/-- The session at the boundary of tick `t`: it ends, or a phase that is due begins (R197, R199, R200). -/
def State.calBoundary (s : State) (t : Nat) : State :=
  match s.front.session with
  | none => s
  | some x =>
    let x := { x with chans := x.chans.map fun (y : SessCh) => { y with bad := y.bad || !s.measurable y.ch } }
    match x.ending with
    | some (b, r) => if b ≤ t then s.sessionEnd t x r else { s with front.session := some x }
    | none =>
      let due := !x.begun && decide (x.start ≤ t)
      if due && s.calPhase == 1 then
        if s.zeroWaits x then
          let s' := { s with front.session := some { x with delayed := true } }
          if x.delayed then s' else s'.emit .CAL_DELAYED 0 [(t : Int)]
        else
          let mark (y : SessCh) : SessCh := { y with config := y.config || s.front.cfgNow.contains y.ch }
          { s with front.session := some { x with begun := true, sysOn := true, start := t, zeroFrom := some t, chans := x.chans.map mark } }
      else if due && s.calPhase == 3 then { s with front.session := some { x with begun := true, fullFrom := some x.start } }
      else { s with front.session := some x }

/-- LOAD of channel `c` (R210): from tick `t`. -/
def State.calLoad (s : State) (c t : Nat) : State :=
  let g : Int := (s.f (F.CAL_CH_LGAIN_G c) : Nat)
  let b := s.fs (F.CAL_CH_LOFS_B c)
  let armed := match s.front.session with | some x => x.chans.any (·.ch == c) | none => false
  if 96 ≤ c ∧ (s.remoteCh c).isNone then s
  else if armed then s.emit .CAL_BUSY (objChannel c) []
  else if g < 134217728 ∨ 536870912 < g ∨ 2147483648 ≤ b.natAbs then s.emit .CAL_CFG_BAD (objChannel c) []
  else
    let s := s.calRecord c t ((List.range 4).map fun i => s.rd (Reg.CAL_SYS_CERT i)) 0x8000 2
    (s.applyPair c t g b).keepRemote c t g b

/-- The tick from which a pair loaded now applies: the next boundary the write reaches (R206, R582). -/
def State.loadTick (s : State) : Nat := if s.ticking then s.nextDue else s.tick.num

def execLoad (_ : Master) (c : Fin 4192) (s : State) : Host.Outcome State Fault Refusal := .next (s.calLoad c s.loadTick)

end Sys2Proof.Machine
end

====================

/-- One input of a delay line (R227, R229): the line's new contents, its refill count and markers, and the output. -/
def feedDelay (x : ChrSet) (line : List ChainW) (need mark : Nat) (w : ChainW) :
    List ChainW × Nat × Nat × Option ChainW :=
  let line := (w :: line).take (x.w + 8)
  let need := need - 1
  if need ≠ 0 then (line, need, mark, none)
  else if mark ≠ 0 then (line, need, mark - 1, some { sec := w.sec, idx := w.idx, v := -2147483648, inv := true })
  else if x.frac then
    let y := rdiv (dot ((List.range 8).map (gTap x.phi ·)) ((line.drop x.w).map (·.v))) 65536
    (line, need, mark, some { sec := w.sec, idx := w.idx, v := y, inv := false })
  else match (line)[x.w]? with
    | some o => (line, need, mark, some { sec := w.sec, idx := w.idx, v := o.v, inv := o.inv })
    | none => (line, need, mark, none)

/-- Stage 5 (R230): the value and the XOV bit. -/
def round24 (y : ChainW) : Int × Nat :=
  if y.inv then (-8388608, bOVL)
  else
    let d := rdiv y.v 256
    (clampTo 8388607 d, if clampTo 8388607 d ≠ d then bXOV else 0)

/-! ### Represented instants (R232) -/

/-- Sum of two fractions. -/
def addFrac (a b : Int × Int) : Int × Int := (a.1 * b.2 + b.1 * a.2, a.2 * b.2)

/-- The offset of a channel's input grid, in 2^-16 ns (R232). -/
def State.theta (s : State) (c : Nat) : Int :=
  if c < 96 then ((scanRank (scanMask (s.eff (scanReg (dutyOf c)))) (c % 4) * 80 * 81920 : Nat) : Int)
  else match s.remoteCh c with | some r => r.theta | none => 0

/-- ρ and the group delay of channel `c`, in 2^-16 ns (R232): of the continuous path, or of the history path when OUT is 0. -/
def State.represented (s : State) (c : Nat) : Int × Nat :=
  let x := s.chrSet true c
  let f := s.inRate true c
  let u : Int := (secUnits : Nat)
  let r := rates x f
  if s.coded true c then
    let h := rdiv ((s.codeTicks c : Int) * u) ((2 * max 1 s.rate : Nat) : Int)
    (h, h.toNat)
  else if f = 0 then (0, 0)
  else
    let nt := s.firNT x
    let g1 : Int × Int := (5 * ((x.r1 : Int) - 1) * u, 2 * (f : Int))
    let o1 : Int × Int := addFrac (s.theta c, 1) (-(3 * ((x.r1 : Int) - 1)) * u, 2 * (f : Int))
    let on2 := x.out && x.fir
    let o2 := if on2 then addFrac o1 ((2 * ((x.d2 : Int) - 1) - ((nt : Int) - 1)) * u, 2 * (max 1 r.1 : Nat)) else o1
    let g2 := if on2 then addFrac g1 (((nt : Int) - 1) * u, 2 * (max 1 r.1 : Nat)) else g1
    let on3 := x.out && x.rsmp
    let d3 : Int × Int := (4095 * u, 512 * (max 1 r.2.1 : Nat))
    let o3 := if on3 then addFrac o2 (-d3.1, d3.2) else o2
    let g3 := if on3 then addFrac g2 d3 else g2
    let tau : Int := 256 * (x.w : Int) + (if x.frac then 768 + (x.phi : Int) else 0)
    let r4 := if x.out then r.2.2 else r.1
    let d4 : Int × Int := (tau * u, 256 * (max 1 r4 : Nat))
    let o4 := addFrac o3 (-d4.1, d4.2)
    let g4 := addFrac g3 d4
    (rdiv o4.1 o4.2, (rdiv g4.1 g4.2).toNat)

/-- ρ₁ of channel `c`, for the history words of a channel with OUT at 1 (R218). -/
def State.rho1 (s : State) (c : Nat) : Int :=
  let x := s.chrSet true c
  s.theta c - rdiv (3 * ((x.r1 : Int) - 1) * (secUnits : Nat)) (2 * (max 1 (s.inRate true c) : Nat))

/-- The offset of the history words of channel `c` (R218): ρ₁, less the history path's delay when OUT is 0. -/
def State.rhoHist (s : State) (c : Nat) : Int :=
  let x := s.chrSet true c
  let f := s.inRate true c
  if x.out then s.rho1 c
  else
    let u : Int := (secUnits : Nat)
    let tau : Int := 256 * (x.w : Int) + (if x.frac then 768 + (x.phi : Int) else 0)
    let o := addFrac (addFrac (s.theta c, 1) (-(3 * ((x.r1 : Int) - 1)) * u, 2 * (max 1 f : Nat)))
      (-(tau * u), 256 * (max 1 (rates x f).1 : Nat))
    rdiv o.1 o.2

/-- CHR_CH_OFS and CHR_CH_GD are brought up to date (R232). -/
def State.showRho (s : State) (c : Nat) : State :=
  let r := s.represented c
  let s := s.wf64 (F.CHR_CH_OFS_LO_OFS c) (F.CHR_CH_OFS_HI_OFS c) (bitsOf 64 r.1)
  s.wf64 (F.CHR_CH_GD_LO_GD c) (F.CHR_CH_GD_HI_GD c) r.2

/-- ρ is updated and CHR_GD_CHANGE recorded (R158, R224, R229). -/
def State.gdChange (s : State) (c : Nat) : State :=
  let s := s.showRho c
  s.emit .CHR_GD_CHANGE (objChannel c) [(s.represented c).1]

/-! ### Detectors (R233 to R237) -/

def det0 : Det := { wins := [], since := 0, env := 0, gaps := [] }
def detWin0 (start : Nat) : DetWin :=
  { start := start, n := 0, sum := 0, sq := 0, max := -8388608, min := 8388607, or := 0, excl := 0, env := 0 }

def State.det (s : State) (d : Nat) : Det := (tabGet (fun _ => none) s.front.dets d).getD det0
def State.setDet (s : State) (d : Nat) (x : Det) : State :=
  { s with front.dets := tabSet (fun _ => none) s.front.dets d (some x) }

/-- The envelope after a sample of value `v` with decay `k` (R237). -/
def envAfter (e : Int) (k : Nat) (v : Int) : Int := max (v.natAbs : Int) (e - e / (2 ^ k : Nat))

====================

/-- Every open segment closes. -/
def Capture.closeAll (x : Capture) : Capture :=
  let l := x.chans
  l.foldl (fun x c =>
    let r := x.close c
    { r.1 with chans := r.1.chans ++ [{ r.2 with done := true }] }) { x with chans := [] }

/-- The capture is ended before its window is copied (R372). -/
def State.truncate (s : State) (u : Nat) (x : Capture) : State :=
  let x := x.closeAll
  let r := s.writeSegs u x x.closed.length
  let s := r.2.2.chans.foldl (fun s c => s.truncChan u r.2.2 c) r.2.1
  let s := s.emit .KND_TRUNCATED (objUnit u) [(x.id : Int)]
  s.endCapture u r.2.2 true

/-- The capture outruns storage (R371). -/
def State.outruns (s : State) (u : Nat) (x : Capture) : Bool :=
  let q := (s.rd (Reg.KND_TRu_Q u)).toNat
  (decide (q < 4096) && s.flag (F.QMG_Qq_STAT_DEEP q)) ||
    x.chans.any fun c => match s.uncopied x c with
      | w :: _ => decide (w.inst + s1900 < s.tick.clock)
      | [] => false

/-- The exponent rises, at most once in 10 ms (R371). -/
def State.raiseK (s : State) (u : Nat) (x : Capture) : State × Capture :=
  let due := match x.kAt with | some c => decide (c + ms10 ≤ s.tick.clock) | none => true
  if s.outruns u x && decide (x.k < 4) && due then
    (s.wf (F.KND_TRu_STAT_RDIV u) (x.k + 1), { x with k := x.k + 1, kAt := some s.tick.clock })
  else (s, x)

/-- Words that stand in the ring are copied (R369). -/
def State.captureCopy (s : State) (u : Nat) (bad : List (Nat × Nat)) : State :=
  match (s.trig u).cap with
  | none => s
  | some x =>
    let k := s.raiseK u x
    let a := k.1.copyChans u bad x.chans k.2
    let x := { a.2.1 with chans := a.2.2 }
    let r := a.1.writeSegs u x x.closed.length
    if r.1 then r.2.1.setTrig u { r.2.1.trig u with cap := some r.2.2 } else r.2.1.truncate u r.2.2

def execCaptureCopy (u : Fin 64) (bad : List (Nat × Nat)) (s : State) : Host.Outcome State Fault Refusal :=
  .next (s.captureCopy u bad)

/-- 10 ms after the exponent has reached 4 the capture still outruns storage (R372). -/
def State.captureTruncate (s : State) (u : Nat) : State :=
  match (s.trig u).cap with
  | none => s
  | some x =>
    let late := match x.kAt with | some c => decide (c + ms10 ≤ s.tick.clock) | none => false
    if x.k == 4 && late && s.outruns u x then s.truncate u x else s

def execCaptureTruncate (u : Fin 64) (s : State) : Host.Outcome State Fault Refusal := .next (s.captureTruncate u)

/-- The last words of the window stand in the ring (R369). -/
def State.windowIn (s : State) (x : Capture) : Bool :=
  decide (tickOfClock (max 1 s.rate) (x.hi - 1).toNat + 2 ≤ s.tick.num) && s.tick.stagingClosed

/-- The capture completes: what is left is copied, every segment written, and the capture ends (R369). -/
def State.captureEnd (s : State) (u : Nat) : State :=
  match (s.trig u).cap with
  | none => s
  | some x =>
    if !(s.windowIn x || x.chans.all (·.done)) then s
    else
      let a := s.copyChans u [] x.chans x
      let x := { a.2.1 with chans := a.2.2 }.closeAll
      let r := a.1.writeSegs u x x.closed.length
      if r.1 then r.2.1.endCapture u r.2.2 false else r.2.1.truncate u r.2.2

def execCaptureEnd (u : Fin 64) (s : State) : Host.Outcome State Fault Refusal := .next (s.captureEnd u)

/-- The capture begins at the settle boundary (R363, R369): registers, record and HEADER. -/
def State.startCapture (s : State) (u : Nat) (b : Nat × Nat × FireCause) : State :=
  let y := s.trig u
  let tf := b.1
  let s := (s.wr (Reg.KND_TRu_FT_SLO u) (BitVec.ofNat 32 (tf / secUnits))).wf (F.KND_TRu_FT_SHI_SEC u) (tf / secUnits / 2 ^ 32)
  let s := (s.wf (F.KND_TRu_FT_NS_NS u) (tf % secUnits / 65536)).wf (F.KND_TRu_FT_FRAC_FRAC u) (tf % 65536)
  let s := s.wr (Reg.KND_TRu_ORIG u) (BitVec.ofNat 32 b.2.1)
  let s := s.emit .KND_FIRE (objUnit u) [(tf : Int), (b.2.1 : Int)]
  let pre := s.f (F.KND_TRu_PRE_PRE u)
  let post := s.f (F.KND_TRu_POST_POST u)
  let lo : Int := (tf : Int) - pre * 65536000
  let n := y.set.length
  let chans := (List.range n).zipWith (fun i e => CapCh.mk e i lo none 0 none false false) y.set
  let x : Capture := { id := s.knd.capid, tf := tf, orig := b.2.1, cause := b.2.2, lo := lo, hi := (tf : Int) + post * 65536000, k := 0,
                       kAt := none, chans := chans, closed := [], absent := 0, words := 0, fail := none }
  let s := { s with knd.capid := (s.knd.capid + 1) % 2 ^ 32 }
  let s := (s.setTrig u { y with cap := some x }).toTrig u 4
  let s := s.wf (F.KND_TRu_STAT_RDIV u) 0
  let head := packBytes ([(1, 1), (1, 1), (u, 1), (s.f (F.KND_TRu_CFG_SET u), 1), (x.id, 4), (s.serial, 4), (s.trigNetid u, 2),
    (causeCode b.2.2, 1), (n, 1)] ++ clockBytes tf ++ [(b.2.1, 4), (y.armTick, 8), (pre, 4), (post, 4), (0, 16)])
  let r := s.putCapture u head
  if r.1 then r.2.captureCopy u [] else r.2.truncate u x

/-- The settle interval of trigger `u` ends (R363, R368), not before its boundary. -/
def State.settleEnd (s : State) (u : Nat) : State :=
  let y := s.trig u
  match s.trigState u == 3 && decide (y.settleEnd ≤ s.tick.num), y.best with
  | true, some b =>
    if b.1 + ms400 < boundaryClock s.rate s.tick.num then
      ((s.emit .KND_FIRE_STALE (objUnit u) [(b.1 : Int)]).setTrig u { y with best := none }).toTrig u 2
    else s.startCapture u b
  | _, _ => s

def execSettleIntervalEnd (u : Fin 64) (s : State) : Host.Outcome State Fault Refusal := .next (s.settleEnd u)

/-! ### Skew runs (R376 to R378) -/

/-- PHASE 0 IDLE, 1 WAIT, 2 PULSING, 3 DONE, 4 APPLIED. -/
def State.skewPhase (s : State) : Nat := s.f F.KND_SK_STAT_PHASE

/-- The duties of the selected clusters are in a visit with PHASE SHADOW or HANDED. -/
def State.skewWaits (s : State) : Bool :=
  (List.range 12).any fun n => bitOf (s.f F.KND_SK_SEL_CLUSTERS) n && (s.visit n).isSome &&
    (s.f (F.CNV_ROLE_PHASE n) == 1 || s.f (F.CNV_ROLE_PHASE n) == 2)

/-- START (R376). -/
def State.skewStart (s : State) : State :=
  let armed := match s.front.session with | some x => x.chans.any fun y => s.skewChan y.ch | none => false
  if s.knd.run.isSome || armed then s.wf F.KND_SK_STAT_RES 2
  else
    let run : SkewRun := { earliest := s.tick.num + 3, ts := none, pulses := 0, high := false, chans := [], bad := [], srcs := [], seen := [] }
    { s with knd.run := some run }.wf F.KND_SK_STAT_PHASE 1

====================

- **Work order**:
Gather each line from the entries above that includes the word "toTrig".

- **Exercise output**:
  let s := (s.setTrig u { y with cap := some x }).toTrig u 4
      ((s.emit .KND_FIRE_STALE (objUnit u) [(b.1 : Int)]).setTrig u { y with best := none }).toTrig u 2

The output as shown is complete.